Is this heaven?

So. Let’s be honest. What do you know about Iowa?

Not a whole lot, right?

You’ve probably heard about that crazy presidential caucus thing that goes on here once every four years that makes the media nearly wet their pants with excitement.

Yes, there’s that.

You are probably picturing miles and miles of cornfields, stalks reaching high toward a crystal blue sky dotted with puffy clouds and shivering in the summer breeze. Weather-worn barns with quaint, red-shuddered farm houses watching over fields of happily grazing cattle. Gravel roads. Pick up trucks. Country music on the radio. Oh, and stars! Millions of them overhead, brighter than you’ve ever seen.

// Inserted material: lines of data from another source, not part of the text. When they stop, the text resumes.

-- ==== Sys2Proof/Laws/PerInstr.lean ====
section
/-!
SUPPORT. Decoding the encoding of a well-formed instruction gives it back (R111 to R128, R248 to R271, R335): the fields of each
format, and one lemma for each constructor. An event has no encoding.
-/
set_option linter.unusedSimpArgs false
set_option Elab.async false

namespace Sys2Proof.Laws
namespace RoundTrip

/-- The round trip of one instruction: the word that the encoder gives, read as the opcode table numbers bits, decodes to it. -/
def Statement (i : Instr) : Prop := ∀ n w, i.wf = true → encode i = some (n, w) → decodeTableWord n w = some i

theorem event {i : Instr} (h : encode i = none) : Statement i := by
  intro n w _ he
  rw [h] at he
  cases he

/-- How an encoded instruction's lemma goes: from its one word. -/
theorem of_word {i : Instr} {n w : Nat} (h : encode i = some (n, w)) (k : i.wf = true → decodeTableWord n w = some i) :
    Statement i := by
  intro n' w' hw he
  rw [h] at he
  cases he
  exact k hw

theorem bit_le (b : Bool) : bit b < 2 := by cases b <;> decide

theorem ofBytes_toBytes (n w : Nat) : ofBytes (toBytes n w) = w % 256 ^ n := by
  induction n generalizing w with
  | zero => simp [toBytes, ofBytes, Nat.mod_one]
  | succ n ih =>
    have h8 : (BitVec.ofNat 8 w).toNat = w % 256 := by simp
    rw [toBytes, ofBytes, ih, h8, Nat.pow_succ, Nat.mul_comm (256 ^ n) 256, Nat.mod_mul]

theorem take_toBytes (k : Nat) : ∀ n w, k ≤ n → (toBytes n w).take k = toBytes k w := by
  induction k with
  | zero => intro n w _; simp [toBytes]
  | succ k ih =>
    intro n w h
    obtain ⟨m, rfl⟩ : ∃ m, n = m + 1 := ⟨n - 1, by omega⟩
    simp [toBytes, ih m _ (by omega)]

/-- Eight bytes of a word read back as the instruction's own bytes. -/
theorem ofBytes_take {k w : Nat} (hk : k ≤ 8) (hw : w < 256 ^ k) : ofBytes ((toBytes 8 w).take k) = w := by
  rw [take_toBytes k 8 w hk, ofBytes_toBytes, Nat.mod_eq_of_lt hw]

theorem laneBytes {w : Nat} (hw : w < 2 ^ 48) :
    decodeBytes .lane (toBytes 8 w) = decodeLane (if laneLength w = 0 then w else w % 2 ^ laneLength w) := by
  simp only [decodeBytes]
  rw [ofBytes_take (by omega) (by omega)]

/-- A table word of the lane stream decodes as the lane stream does. -/
theorem tableLane {n w : Nat} {i : Instr} (h4 : w % 4 ≠ 3) (hl : laneLength w = n) (h0 : n ≠ 0) (hn : n ≤ 48) (hw : w < 2 ^ n)
    (h : decodeLane w = .ok i) : decodeTableWord n w = some i := by
  have h48 : w < 2 ^ 48 := Nat.lt_of_lt_of_le hw (Nat.pow_le_pow_right (by decide) hn)
  have ht : tableStream n w = .lane := by
    rw [tableStream, if_pos]
    simpa using h4
  rw [decodeTableWord, Nat.mod_eq_of_lt hw, ht, laneBytes h48, hl, if_neg h0, Nat.mod_eq_of_lt hw, h]

theorem lane16 {w : Nat} {i : Instr} (h4 : w % 4 = 0) (hw : w < 2 ^ 16) (h : decodeZ16 w = .ok i) :
    decodeTableWord 16 w = some i :=
  tableLane (by omega) (by simp only [laneLength, h4]) (by decide) (by decide) hw (by simp only [decodeLane, h4, h])

theorem lane32 {w : Nat} {i : Instr} (h4 : w % 4 = 1) (hw : w < 2 ^ 32) (h : decodeS32 w = .ok i) :
    decodeTableWord 32 w = some i :=
  tableLane (by omega) (by simp only [laneLength, h4]) (by decide) (by decide) hw (by simp only [decodeLane, h4, h])

theorem lane48 {w : Nat} {i : Instr} (h4 : w % 4 = 2) (hw : w < 2 ^ 48) (h : decodeL48 w = .ok i) :
    decodeTableWord 48 w = some i :=
  tableLane (by omega) (by simp only [laneLength, h4]) (by decide) (by decide) hw (by simp only [decodeLane, h4, h])

theorem matrix64 {w : Nat} {i : Instr} (h4 : w % 4 = 3) (hw : w < 2 ^ 64) (h : decodeMatrix w = .ok i) :
    decodeTableWord 64 w = some i := by
  have ht : tableStream 64 w = .matrix := by
    rw [tableStream, if_neg (by simp [h4]), if_neg (by decide)]
  have hb : decodeBytes .matrix (toBytes 8 w) = .ok i := by
    simp only [decodeBytes]
    rw [ofBytes_take (by omega) (by omega), h]
  rw [decodeTableWord, Nat.mod_eq_of_lt hw, ht, hb]

theorem tison32 {w : Nat} {i : Instr} (h4 : w % 4 = 3) (hw : w < 2 ^ 32) (h : decodeTison w = .ok i) :
    decodeTableWord 32 w = some i := by
  have ht : tableStream 32 w = .tison := by
    rw [tableStream, if_neg (by simp [h4]), if_pos (by decide)]
  have hb : decodeBytes .tison (toBytes 8 w) = .ok i := by
    simp only [decodeBytes]
    rw [ofBytes_take (by omega) (by omega), h]
  rw [decodeTableWord, Nat.mod_eq_of_lt hw, ht, hb]

theorem field_eq (w hi lo : Nat) : field w hi lo = w / 2 ^ lo % 2 ^ (hi + 1 - lo) := by
  simp [field, Nat.shiftRight_eq_div_pow]

theorem flag_of {w n : Nat} {b : Bool} (h : field w n n = bit b) : flagAt w n = b := by
  simp only [flagAt, h]
  cases b <;> rfl

@[simp] theorem idx_val {n : Nat} [NeZero n] (x : Fin n) : idx n x.val = x := by
  simp [idx, Fin.ofNat]
  apply Fin.ext
  exact Nat.mod_eq_of_lt x.isLt

theorem guard_of {w pg pn : Nat} {g : Guard} (h : field w (pg + 2) pg = g.p.val) (hn : field w pn pn = bit g.neg) :
    guardAt w pg pn = g := by
  simp only [guardAt, h, flag_of hn, idx_val]

@[simp] theorem ofNat_toNat_self {n : Nat} (x : BitVec n) : BitVec.ofNat n x.toNat = x := by simp

@[simp] theorem tyOfCode_tyCode (t : Ty) : tyOfCode (tyCode t) = some t := by cases t <;> rfl
theorem tyCode_lt (t : Ty) : tyCode t < 15 := by cases t <;> decide
@[simp] theorem rmOfCode_rmCode (t : Rm) : rmOfCode (rmCode t) = t := by cases t <;> rfl
theorem rmCode_lt (t : Rm) : rmCode t < 8 := by cases t <;> decide
@[simp] theorem dimOfCode_dimCode (t : Dim) : dimOfCode (dimCode t) = some t := by cases t <;> rfl
theorem dimCode_lt (t : Dim) : dimCode t < 3 := by cases t <;> decide
@[simp] theorem condOfCode_condCode (t : Cond) : condOfCode (condCode t) = some t := by cases t <;> rfl
theorem condCode_lt (t : Cond) : condCode t < 13 := by cases t <;> decide
@[simp] theorem combineOfCode_combineCode (t : Combine) : combineOfCode (combineCode t) = some t := by cases t <;> rfl
theorem combineCode_lt (t : Combine) : combineCode t < 6 := by cases t <;> decide
@[simp] theorem spaceOfCode_spaceCode (t : Space) : spaceOfCode (spaceCode t) = some t := by cases t <;> rfl
theorem spaceCode_lt (t : Space) : spaceCode t < 5 := by cases t <;> decide
@[simp] theorem ldSizeOfCode_ldSizeCode (t : LdSize) : ldSizeOfCode (ldSizeCode t) = some t := by cases t <;> rfl
theorem ldSizeCode_lt (t : LdSize) : ldSizeCode t < 6 := by cases t <;> decide
@[simp] theorem stSizeOfCode_stSizeCode (t : StSize) : stSizeOfCode (stSizeCode t) = some t := by cases t <;> rfl
theorem stSizeCode_lt (t : StSize) : stSizeCode t < 6 := by cases t <;> decide
@[simp] theorem hintOfCode_hintCode (t : Hint) : hintOfCode (hintCode t) = t := by cases t <;> rfl
theorem hintCode_lt (t : Hint) : hintCode t < 4 := by cases t <;> decide
@[simp] theorem atomOfCode_atomCode (t : AtomOp) : atomOfCode (atomCode t) = some t := by cases t <;> rfl
theorem atomCode_lt (t : AtomOp) : atomCode t < 13 := by cases t <;> decide
@[simp] theorem redOfCode_redCode (t : RedOp) : redOfCode (redCode t) = some t := by cases t <;> rfl
theorem redCode_lt (t : RedOp) : redCode t < 6 := by cases t <;> decide
@[simp] theorem voteOfCode_voteCode (t : VoteKind) : voteOfCode (voteCode t) = some t := by cases t <;> rfl
theorem voteCode_lt (t : VoteKind) : voteCode t < 3 := by cases t <;> decide
@[simp] theorem scopeOfCode_scopeCode (t : FenceScope) : scopeOfCode (scopeCode t) = some t := by cases t <;> rfl
theorem scopeCode_lt (t : FenceScope) : scopeCode t < 3 := by cases t <;> decide
@[simp] theorem tspaceOfCode_tspaceCode (t : TSpace) : tspaceOfCode (tspaceCode t) = some t := by cases t <;> rfl
theorem tspaceCode_lt (t : TSpace) : tspaceCode t < 5 := by cases t <;> decide
@[simp] theorem dcfOfCode_dcfCode (t : Dcf) : dcfOfCode (dcfCode t) = t := by cases t <;> rfl
theorem dcfCode_lt (t : Dcf) : dcfCode t < 8 := by cases t <;> decide

/-- The fields of a Z16 parcel (R113). -/
theorem z16_fields (op md ty : Nat) (d : Bool) (h : op < 64 ∧ md < 8 ∧ ty < 16) :
    z16Word op md ty d % 4 = 0 ∧ z16Word op md ty d < 2 ^ 16 ∧ field (z16Word op md ty d) 8 3 = op ∧
      field (z16Word op md ty d) 12 9 = ty ∧ field (z16Word op md ty d) 15 13 = md ∧
      field (z16Word op md ty d) 14 13 = md % 4 ∧ field (z16Word op md ty d) 15 15 = md / 4 ∧
      flagAt (z16Word op md ty d) 2 = d := by
  have := bit_le d
  refine ⟨?_, ?_, ?_, ?_, ?_, ?_, ?_, flag_of ?_⟩ <;> simp only [field_eq, z16Word] <;> omega

/-- A Z16 row of R115 with a type and a mode that it takes. -/
theorem shape_ok {sh : Shape} {op : Nat} {md : Rm} {ty : Ty} {d : Bool} {k : Rm → Ty → Bool → Instr} (h : op < 64)
    (ht : sh.tys.contains ty = true) (hm : (sh.mds ty).contains md = true) :
    sh.decode (z16Word op (rmCode md) (tyCode ty) d) k = .ok (k md ty d) := by
  have hty := tyCode_lt ty
  obtain ⟨_, _, _, f1, f2, _, _, f3⟩ := z16_fields op (rmCode md) (tyCode ty) d ⟨h, rmCode_lt md, by omega⟩
  have ha : (sh.tys.any fun t => (sh.mds t).contains md) = true :=
    List.any_eq_true.2 ⟨ty, by simpa using ht, hm⟩
  simp only [Shape.decode, f1, f2, f3, withCode, andThen, need, tyOfCode_tyCode, rmOfCode_rmCode, ht, ha, hm]
  rfl

theorem arith_ok : ∀ md ty, wfArith md ty = true → shapeArith.tys.contains ty = true ∧ (shapeArith.mds ty).contains md = true := by
  intro md ty
  cases md <;> cases ty <;> decide
theorem div_ok : ∀ md ty, wfDiv md ty = true → shapeDiv.tys.contains ty = true ∧ (shapeDiv.mds ty).contains md = true := by
  intro md ty
  cases md <;> cases ty <;> decide
theorem sign_ok : ∀ md ty, wfSign md ty = true → shapeSign.tys.contains ty = true ∧ (shapeSign.mds ty).contains md = true := by
  intro md ty
  cases md <;> cases ty <;> decide
theorem float_ok : ∀ md ty, ty.isFloat = true → shapeFloat.tys.contains ty = true ∧ (shapeFloat.mds ty).contains md = true := by
  intro md ty
  cases md <;> cases ty <;> decide
theorem int_ok : ∀ ty, ty.isInt = true → shapeInt.tys.contains ty = true := by
  intro ty
  cases ty <;> decide
theorem pick_ok : ∀ ty, ty.isArith = true → shapePick.tys.contains ty = true := by
  intro ty
  cases ty <;> decide
theorem floatOne_ok : ∀ ty, ty.isFloat = true → shapeFloatOne.tys.contains ty = true := by
  intro ty
  cases ty <;> decide
theorem bits_ok : ∀ ty, ty.isBits = true → shapeBits.tys.contains ty = true := by
  intro ty
  cases ty <;> decide

/-- The round trip of a Z16 row of R115. -/
theorem z16_ok {i : Instr} {op : Nat} {md : Rm} {ty : Ty} {d : Bool} (sh : Shape) (k : Rm → Ty → Bool → Instr) (h : op < 64)
    (he : encode i = some (16, z16Word op (rmCode md) (tyCode ty) d)) (hd : ∀ w, field w 8 3 = op → decodeZ16 w = sh.decode w k)
    (hi : k md ty d = i) (hk : i.wf = true → sh.tys.contains ty = true ∧ (sh.mds ty).contains md = true) : Statement i := by
  have hty := tyCode_lt ty
  obtain ⟨h4, hw, ho, -⟩ := z16_fields op (rmCode md) (tyCode ty) d ⟨h, rmCode_lt md, by omega⟩
  exact of_word he fun hwf => lane16 h4 hw (by rw [hd _ ho, shape_ok h (hk hwf).1 (hk hwf).2, hi])

theorem z16_plain {i : Instr} {op : Nat} (h : op < 64) (he : encode i = some (16, z16Word op 0 0 false))
    (hd : ∀ w, field w 8 3 = op → decodeZ16 w = z16Plain w i) : Statement i := by
  obtain ⟨h4, hw, ho, _, _, _, _, hf⟩ := z16_fields op 0 0 false ⟨h, by omega, by omega⟩
  refine of_word he fun _ => lane16 h4 hw ?_
  rw [hd _ ho, z16Plain, hf, Bool.not_false, andThen, if_pos rfl]
  exact shape_ok (sh := shapeNone) (md := .rne) (ty := .b32) h rfl rfl

theorem z16_algebra {i : Instr} {op : Nat} {dim : Dim} {t : Fin 2} {d : Bool} (k : Dim → Fin 2 → Bool → Instr) (h : op < 64)
    (he : encode i = some (16, z16Word op (dimCode dim + t.val * 4) 3 d))
    (hd : ∀ w, field w 8 3 = op → decodeZ16 w = z16Algebra w k) (hi : k dim t d = i) : Statement i := by
  have := dimCode_lt dim
  have ht := t.isLt
  obtain ⟨h4, hw, ho, f1, _, f2, f3, f4⟩ := z16_fields op (dimCode dim + t.val * 4) 3 d ⟨h, by omega, by omega⟩
  refine of_word he fun _ => lane16 h4 hw ?_
  rw [show (dimCode dim + t.val * 4) % 4 = dimCode dim by omega] at f2
  rw [show (dimCode dim + t.val * 4) / 4 = t.val by omega] at f3
  rw [hd _ ho, z16Algebra, f1, f2, f3, f4]
  simp [withCode, needTy, tyOfCode, hi]

/-- The fields of a SLOT word (R118). -/
theorem slot_fields {w : Nat} {sop : Nat} {d : Bool} {k : BitVec 11} {imm : Nat} (hW : w = slotWord sop d k imm) (h : sop < 8 ∧ imm < 2 ^ 12) :
    w % 4 = 1 ∧ w < 2 ^ 32 ∧ field w 4 2 = 0 ∧
      flagAt w 5 = d ∧ field w 8 6 = sop ∧
      field w 19 9 = k.toNat ∧ field w 31 20 = imm := by
  have := bit_le d
  have := k.isLt
  refine ⟨?_, ?_, ?_, flag_of ?_, ?_, ?_, ?_⟩ <;> simp only [field_eq, hW, slotWord] <;> omega

/-- The fields of a BR word (R120). -/
theorem br_fields {w : Nat} {bk : Nat} {g : Guard} {off : Nat} (hW : w = brWord bk g off) (h : bk < 8 ∧ off < 2 ^ 20) :
    w % 4 = 1 ∧ w < 2 ^ 32 ∧ field w 4 2 = 2 ∧ field w 7 5 = bk ∧
      guardAt w 8 11 = g ∧ field w 31 12 = off := by
  have := bit_le g.neg
  have := g.p.isLt
  refine ⟨?_, ?_, ?_, ?_, guard_of ?_ ?_, ?_⟩ <;> simp only [field_eq, hW, brWord, guardBits] <;> omega

/-- The fields of an XLN word (R124). -/
theorem xln_fields {w : Nat} {xop arg pd : Nat} {neg : Bool} {imm : Nat} (hW : w = xlnWord xop arg pd neg imm) (h : xop < 16 ∧ arg < 16 ∧ pd < 8 ∧ imm < 2 ^ 15) :
    w % 4 = 1 ∧ w < 2 ^ 32 ∧ field w 4 2 = 6 ∧
      field w 8 5 = xop ∧ field w 12 9 = arg ∧
      field w 15 13 = pd ∧ flagAt w 16 = neg ∧
      field w 31 17 = imm := by
  have := bit_le neg
  refine ⟨?_, ?_, ?_, ?_, ?_, ?_, flag_of ?_, ?_⟩ <;> simp only [field_eq, hW, xlnWord] <;> omega

/-- The fields of an ENG word with a guard (R125). -/
theorem engGuard_fields {w : Nat} {eop arg : Nat} {g : Guard} {imm : Nat} (hW : w = engGuardWord eop arg g imm) (h : eop < 32 ∧ arg < 16 ∧ imm < 2 ^ 14) :
    w % 4 = 1 ∧ w < 2 ^ 32 ∧ field w 4 2 = 7 ∧
      field w 9 5 = eop ∧ field w 13 10 = arg ∧
      guardAt w 14 17 = g ∧ field w 31 18 = imm := by
  have := bit_le g.neg
  have := g.p.isLt
  refine ⟨?_, ?_, ?_, ?_, ?_, guard_of ?_ ?_, ?_⟩ <;> simp only [field_eq, hW, engWord, engGuardWord, guardBits] <;> omega

/-- The fields of an ENG word without one. -/
theorem eng_fields {w : Nat} {eop arg imm : Nat} (hW : w = engWord eop arg imm) (h : eop < 32 ∧ arg < 16 ∧ imm < 2 ^ 14) :
    w % 4 = 1 ∧ w < 2 ^ 32 ∧ field w 4 2 = 7 ∧
      field w 9 5 = eop ∧ field w 13 10 = arg ∧
      field w 17 14 = 0 ∧ field w 31 18 = imm := by
  refine ⟨?_, ?_, ?_, ?_, ?_, ?_, ?_⟩ <;> simp only [field_eq, hW, engWord] <;> omega

/-- The fields of an ARX word, with a guard that only `sel` has (R127). -/
theorem arx_fields {w : Nat} {xa t1 t2 md : Nat} {d : Bool} {imm : Nat} {gb : Nat}
    (hW : w = arxWord xa t1 t2 md d imm + gb * 2 ^ 22)
    (h : xa < 32 ∧ t1 < 16 ∧ t2 < 16 ∧ md < 8 ∧ imm < 2 ^ 22 ∧ gb < 16) :
    w % 4 = 2 ∧ w < 2 ^ 48 ∧
      field w 4 2 = 4 ∧ flagAt w 5 = d ∧
      field w 10 6 = xa ∧ field w 14 11 = t1 ∧
      field w 18 15 = t2 ∧ field w 21 19 = md ∧
      field w 25 22 = gb ∧ field w 47 26 = imm := by
  have := bit_le d
  refine ⟨?_, ?_, ?_, flag_of ?_, ?_, ?_, ?_, ?_, ?_, ?_⟩ <;> simp only [field_eq, hW, arxWord] <;> omega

Yes, there’s all of that too. But, wow, there is so much more!

Maybe you’ve never been to Iowa. Maybe you have no reason to come to Iowa and never will. That’s okay. We understand….

But we, all three million or so current residents of the great state of Iowa, want you to know that if you do find yourself around these parts, you will be welcomed with open arms and warm hearts. Because in Iowa, in this the very heart of America’s Heartland, people still smile when they pass on the street. They still reach out a helping hand to a neighbor in need. In Iowa, small town main streets thrive, pulsing with life, laughter and a sense of community and pride. Everyone is invited, everyone is welcome, and everyone can feel at home.

I am not a native of Iowa, but it has been my home for more than five years now. I still long for sunshine and beaches when the wind blows, and the snow falls, keeping the temperature outside well below the freezing mark. I grumble and scowl when my favorite bands don’t stop within 200 miles of me on their concert tours. I still miss my Nordy’s and H&M when I step into my much smaller shopping mall.

Despite all that, Iowa is a great place to live. I can see why people who grew up here and leave and want to come back. It’s homey and comforting. Iowa is like a family that wraps their arms around and you and won’t let go. As the famous line from Field of Dreams goes:

“Is this heaven? No, it’s Iowa.”

I am especially grateful to call Iowa home this time of year. Right in my very own backyard, I have access to some of the most delectable and delicious sweet corn you have ever tasted in your life.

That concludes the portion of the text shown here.